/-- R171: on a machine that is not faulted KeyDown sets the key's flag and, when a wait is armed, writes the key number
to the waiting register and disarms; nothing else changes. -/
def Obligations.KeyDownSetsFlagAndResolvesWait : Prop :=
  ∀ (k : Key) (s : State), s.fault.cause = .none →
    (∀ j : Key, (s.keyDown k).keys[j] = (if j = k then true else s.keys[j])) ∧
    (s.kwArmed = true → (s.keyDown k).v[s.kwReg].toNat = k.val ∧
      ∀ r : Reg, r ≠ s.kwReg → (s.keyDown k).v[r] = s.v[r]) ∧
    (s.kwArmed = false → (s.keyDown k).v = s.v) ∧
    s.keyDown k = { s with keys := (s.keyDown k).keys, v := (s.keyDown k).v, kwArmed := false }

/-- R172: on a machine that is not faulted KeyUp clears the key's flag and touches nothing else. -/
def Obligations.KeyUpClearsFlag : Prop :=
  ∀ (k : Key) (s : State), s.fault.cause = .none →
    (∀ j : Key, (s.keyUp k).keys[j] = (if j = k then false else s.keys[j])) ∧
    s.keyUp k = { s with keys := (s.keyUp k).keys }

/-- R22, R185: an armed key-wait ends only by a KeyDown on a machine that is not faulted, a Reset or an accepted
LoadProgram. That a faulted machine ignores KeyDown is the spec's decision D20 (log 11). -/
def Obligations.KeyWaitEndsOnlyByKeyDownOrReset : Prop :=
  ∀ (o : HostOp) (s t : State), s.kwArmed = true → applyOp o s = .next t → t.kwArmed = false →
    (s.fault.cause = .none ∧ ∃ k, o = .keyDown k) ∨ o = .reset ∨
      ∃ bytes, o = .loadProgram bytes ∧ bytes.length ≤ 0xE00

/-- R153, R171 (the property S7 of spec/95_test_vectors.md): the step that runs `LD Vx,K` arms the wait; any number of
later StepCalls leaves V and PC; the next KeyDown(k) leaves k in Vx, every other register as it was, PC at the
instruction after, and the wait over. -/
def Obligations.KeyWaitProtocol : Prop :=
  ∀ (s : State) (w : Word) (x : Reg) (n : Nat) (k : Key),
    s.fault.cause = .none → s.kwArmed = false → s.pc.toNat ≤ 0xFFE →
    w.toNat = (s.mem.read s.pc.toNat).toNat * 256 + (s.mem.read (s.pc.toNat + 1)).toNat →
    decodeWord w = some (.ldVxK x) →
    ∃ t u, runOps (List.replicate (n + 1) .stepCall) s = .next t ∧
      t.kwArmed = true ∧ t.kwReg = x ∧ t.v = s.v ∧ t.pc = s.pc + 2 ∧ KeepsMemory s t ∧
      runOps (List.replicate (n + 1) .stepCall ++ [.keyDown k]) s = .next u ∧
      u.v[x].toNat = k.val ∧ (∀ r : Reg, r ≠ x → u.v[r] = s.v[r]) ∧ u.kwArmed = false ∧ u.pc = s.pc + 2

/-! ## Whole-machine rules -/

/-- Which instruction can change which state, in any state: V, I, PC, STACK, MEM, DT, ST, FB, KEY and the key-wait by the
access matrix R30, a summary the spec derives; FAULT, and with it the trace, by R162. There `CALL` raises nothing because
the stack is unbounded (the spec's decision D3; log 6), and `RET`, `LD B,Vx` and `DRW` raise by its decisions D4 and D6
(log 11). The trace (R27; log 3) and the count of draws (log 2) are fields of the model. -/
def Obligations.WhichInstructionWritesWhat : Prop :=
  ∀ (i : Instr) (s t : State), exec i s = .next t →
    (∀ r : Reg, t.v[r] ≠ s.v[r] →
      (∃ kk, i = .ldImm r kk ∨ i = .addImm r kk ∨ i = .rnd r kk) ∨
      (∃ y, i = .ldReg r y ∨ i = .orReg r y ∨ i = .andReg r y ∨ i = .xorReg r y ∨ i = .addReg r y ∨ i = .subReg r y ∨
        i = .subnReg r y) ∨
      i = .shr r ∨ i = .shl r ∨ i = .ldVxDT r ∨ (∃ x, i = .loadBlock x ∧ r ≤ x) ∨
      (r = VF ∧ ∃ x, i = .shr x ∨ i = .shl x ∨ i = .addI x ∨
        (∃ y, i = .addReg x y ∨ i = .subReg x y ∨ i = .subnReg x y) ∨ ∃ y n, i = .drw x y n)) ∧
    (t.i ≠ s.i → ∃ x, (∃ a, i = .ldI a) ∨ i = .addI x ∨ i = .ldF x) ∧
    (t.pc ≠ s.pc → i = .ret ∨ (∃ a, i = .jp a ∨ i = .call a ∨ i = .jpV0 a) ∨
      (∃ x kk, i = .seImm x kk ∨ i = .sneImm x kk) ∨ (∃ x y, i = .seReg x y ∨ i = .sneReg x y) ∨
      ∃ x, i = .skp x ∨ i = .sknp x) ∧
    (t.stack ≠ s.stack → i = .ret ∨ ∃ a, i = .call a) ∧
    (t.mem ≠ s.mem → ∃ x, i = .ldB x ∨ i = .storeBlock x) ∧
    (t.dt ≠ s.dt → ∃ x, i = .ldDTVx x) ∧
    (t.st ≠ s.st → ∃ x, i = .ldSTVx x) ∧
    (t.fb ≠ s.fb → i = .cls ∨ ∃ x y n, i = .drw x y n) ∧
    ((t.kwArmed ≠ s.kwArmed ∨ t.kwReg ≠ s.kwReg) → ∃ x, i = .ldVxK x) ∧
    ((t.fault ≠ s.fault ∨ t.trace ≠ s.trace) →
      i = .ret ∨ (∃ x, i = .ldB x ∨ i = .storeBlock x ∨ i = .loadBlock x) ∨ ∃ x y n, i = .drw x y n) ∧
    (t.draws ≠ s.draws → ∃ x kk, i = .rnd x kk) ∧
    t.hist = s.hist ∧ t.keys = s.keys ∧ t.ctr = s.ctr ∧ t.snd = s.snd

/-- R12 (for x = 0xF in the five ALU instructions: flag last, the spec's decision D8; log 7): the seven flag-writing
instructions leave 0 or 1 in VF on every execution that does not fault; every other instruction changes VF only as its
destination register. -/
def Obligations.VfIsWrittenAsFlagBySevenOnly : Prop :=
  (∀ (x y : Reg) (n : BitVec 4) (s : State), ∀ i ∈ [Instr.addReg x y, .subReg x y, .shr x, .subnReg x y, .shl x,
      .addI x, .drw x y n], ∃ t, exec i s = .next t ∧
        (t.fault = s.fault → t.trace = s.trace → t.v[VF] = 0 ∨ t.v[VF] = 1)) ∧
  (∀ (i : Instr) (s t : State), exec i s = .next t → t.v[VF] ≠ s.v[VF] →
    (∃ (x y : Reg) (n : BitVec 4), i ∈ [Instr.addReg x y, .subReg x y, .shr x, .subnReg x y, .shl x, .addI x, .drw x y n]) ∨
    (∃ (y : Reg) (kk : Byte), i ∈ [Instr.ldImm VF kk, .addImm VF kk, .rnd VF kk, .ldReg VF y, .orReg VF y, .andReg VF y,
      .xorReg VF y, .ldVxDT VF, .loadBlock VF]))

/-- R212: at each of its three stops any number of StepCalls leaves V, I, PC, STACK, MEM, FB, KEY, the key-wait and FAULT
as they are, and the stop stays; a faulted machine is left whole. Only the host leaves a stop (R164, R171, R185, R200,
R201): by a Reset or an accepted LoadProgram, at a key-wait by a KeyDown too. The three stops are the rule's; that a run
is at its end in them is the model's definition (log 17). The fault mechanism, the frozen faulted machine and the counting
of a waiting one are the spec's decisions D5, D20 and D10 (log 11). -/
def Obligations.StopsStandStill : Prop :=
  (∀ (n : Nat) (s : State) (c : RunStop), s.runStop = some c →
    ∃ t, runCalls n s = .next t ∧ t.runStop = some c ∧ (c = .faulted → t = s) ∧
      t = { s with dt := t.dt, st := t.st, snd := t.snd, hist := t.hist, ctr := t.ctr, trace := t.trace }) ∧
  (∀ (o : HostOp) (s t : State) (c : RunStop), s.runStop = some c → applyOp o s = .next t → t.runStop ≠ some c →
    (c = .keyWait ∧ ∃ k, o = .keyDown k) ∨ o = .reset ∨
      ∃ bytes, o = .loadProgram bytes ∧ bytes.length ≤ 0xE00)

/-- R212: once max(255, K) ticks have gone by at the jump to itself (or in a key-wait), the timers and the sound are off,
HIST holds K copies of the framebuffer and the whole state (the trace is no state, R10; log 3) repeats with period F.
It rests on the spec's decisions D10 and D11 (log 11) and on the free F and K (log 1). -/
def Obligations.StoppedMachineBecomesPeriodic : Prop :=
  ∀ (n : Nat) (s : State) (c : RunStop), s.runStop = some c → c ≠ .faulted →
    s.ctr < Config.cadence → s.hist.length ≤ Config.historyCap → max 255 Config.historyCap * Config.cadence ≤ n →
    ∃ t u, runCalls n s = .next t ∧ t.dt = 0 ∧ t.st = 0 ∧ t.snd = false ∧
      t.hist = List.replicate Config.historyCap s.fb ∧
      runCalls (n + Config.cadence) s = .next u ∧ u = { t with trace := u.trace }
********
(REQUIRED WORK):
A verbatim transcription is required: the first line of the listing, the line containing "def Obligations.KeyWaitEndsOnlyByKeyDownOrReset : Prop", and every line between them.

(TASK SOLUTION):
/-- R171: on a machine that is not faulted KeyDown sets the key's flag and, when a wait is armed, writes the key number
to the waiting register and disarms; nothing else changes. -/
def Obligations.KeyDownSetsFlagAndResolvesWait : Prop :=
  ∀ (k : Key) (s : State), s.fault.cause = .none →
    (∀ j : Key, (s.keyDown k).keys[j] = (if j = k then true else s.keys[j])) ∧
    (s.kwArmed = true → (s.keyDown k).v[s.kwReg].toNat = k.val ∧
      ∀ r : Reg, r ≠ s.kwReg → (s.keyDown k).v[r] = s.v[r]) ∧
    (s.kwArmed = false → (s.keyDown k).v = s.v) ∧
    s.keyDown k = { s with keys := (s.keyDown k).keys, v := (s.keyDown k).v, kwArmed := false }

/-- R172: on a machine that is not faulted KeyUp clears the key's flag and touches nothing else. -/
def Obligations.KeyUpClearsFlag : Prop :=
  ∀ (k : Key) (s : State), s.fault.cause = .none →
    (∀ j : Key, (s.keyUp k).keys[j] = (if j = k then false else s.keys[j])) ∧
    s.keyUp k = { s with keys := (s.keyUp k).keys }

/-- R22, R185: an armed key-wait ends only by a KeyDown on a machine that is not faulted, a Reset or an accepted
LoadProgram. That a faulted machine ignores KeyDown is the spec's decision D20 (log 11). -/
def Obligations.KeyWaitEndsOnlyByKeyDownOrReset : Prop :=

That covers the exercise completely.